Road and trail closures were established around the fire for public safety: Bass Creek NFSR #1136, beginning at the junction of NFSR#1316 and the Charles Waters Campground and through section 32, T.10N, R20W, Elk Meadow Road (NFSR #451) from Junction US Hwy 12 to the Clearwater National Forest Boundary, West Fork Butte Road (NFSR #37 ) from the West Fork Butte Lookout to the intersection with the Elk Meadow Road (NFSR #451), Mormon Peak Road (NFSR #612), South Fork Lolo Creek Road (NFSR #2160), Small Creek Road (NFSR #4292), West Fork Butte Trail (NFST #320), Mill Creek Trail (NFST #1310), Sweeney Trail (NFST #393), and Bass Creek Trail (NFST #4). Including all road encompassed by the area closure intersecting with open roads.

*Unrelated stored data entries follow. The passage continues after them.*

/-- Every instruction but `in` does the same whatever the IN channel holds, and leaves it as it is. -/
theorem exec_withChannel {i : Instr} (hi : ∀ a, i ≠ .inp a) :
    exec i (s.withChannel bytes closed) = mapNext (State.withChannel bytes closed) (exec i s) := by
  cases i with
  | halt | noop => rfl
  | set | not => exact unaryOp_withChannel _ _ _
  | eq | gt | add | mult | and | or => exact binaryOp_withChannel _ _ _ _
  | jmp | out => exact withSource_withChannel fun _ => rfl
  | push | call => exact withSource_withChannel fun _ => ite_eq_mapNext _ rfl rfl
  | jt | jf | wmem => exact withSource_withChannel fun _ => withSource_withChannel fun _ => ite_eq_mapNext _ rfl rfl
  | mod =>
    exact withDest_withChannel fun _ => withSource_withChannel fun _ => withSource_withChannel fun _ =>
      ite_eq_mapNext _ rfl rfl
  | rmem a b =>
    refine withDest_withChannel fun j => withSource_withChannel fun addr => ?_
    rw [State.memRead_withChannel]
    cases s.memRead addr.toNat <;> rfl
  | pop a =>
    refine withDest_withChannel fun j => ?_
    rw [State.top_withChannel]
    cases s.top <;> rfl
  | ret =>
    rw [exec, execRet, exec, execRet, State.top_withChannel]
    cases s.top <;> rfl
  | inp a => exact absurd rfl (hi a)

end Sys2Proof.Machine
end

section
/-! The statements about the two channels over a step. -/

namespace Sys2Proof.Machine

/-- Settles O29, by the output and the input rule of the effects; a fetch fault touches neither channel. -/
theorem channelsMoveOneByteInOrder : Obligations.ChannelsMoveOneByteInOrder := by
  intro s t hs
  obtain ⟨-, ⟨k, -, rfl⟩ | ⟨i, hi, hx⟩⟩ := step_next hs
  · exact ⟨.inl rfl, .inl rfl, rfl⟩
  · have he := exec_effect hx
    refine ⟨he.output_cases.imp_right ?_, he.input_cases.imp_right ?_, he.inputClosed_eq⟩
    · rintro ⟨a, b, rfl, hb⟩
      exact ⟨a, b, hi, hb⟩
    · rintro ⟨a, c, rfl, hc⟩
      exact ⟨a, c, hi, hc⟩

/-- Settles O31: neither the fetch nor any instruction but `in` looks at the channel. -/
theorem onlyInDependsOnTheInputChannel : Obligations.OnlyInDependsOnTheInputChannel := by
  intro s t bytes closed hne hs
  have hfetch := fetch_withChannel (s := s) (bytes := bytes) (closed := closed)
  obtain ⟨hr, ⟨k, hk, rfl⟩ | ⟨i, hi, hx⟩⟩ := step_next hs
  · exact step_of_fetchFault hr (hfetch.trans hk)
  · have hnotIn : ∀ a, i ≠ .inp a := by
      rintro a rfl
      exact hne a hi
    calc step (s.withChannel bytes closed)
      _ = exec i (s.withChannel bytes closed) := step_of_fetch hr (hfetch.trans hi)
      _ = mapNext (State.withChannel bytes closed) (exec i s) := exec_withChannel hnotIn
      _ = .next (t.withChannel bytes closed) := by rw [hx, mapNext]

end Sys2Proof.Machine
end

section
/-! Input and output: `out` and `in` (47_io.md). -/

namespace Sys2Proof.Machine

variable {s : State}

/-- The bits `out` sends, as a number (R115). -/
theorem extractLsb'_low_eq_ofNat_mod (v : Word) : v.extractLsb' 0 8 = BitVec.ofNat 8 (v.toNat % 256) :=
  BitVec.eq_of_toNat_eq (by simp)

/-- A byte zero-extended to a cell's width and masked by the register write is the byte's own value (R22, R116). -/
theorem setWidth_setWidth_byte (c : Byte) : (c.setWidth 16).setWidth 15 = BitVec.ofNat 15 c.toNat := by
  rw [BitVec.setWidth_setWidth_of_le _ (by decide), BitVec.ofNat_toNat]

theorem exec_out_of_some {a : Operand} {v : Word} (ha : resolveSrc s a = some v) :
    exec (.out a) s = .next ((s.emit (v.extractLsb' 0 8)).fallThrough 1) := by
  rw [exec, execOut, withSource_of_some ha]

theorem exec_inp_of_cons {c : Byte} {rest : List Byte} (h : s.input = c :: rest) (i : RegIdx) :
    exec (.inp (.register i)) s = commitReg s.consume i (c.setWidth 16) 1 := by
  rw [exec, execInp, withDest_of_some rfl, State.receive_eq_byte.2 ⟨rest, h⟩]

theorem exec_inp_of_closed (h : s.input = []) (hc : s.inputClosed = true) (i : RegIdx) :
    exec (.inp (.register i)) s = .next (s.raise .inputExhausted) := by
  rw [exec, execInp, withDest_of_some rfl, State.receive_eq_endOfInput.2 ⟨h, hc⟩]

theorem exec_inp_of_open (h : s.input = []) (hc : s.inputClosed = false) (i : RegIdx) :
    exec (.inp (.register i)) s = .next s := by
  rw [exec, execInp, withDest_of_some rfl, State.receive_eq_notYet.2 ⟨h, hc⟩]

theorem State.hostLine_of_open (h : s.inputClosed = false) (lineTerminator line : List Byte) :
    s.hostLine lineTerminator line = { s with input := s.input ++ (line ++ lineTerminator) } :=
  State.hostSend_of_open h _

end Sys2Proof.Machine
end

section
/-! The statements about `out` and `in`. -/

namespace Sys2Proof.Machine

As of September 28, 2017, all evacuations had been lifted and most roads were open, though a few trail closures remained in effect.

== Lawsuit ==
After the fire, in Schurg v. United States, a group of property owners on whose property the U.S. Forest Service prescribed controlled burns filed a lawsuit against the government under the Federal Tort Claims Act. The property owners complained that although the Forest Service held public events to spread the word about the possibility of controlled burns on people's private property, it did not personally consult with them before doing the burns on their properties. The case was decided against the plaintiffs, a decision which was affirmed upon appeal to the Ninth Circuit.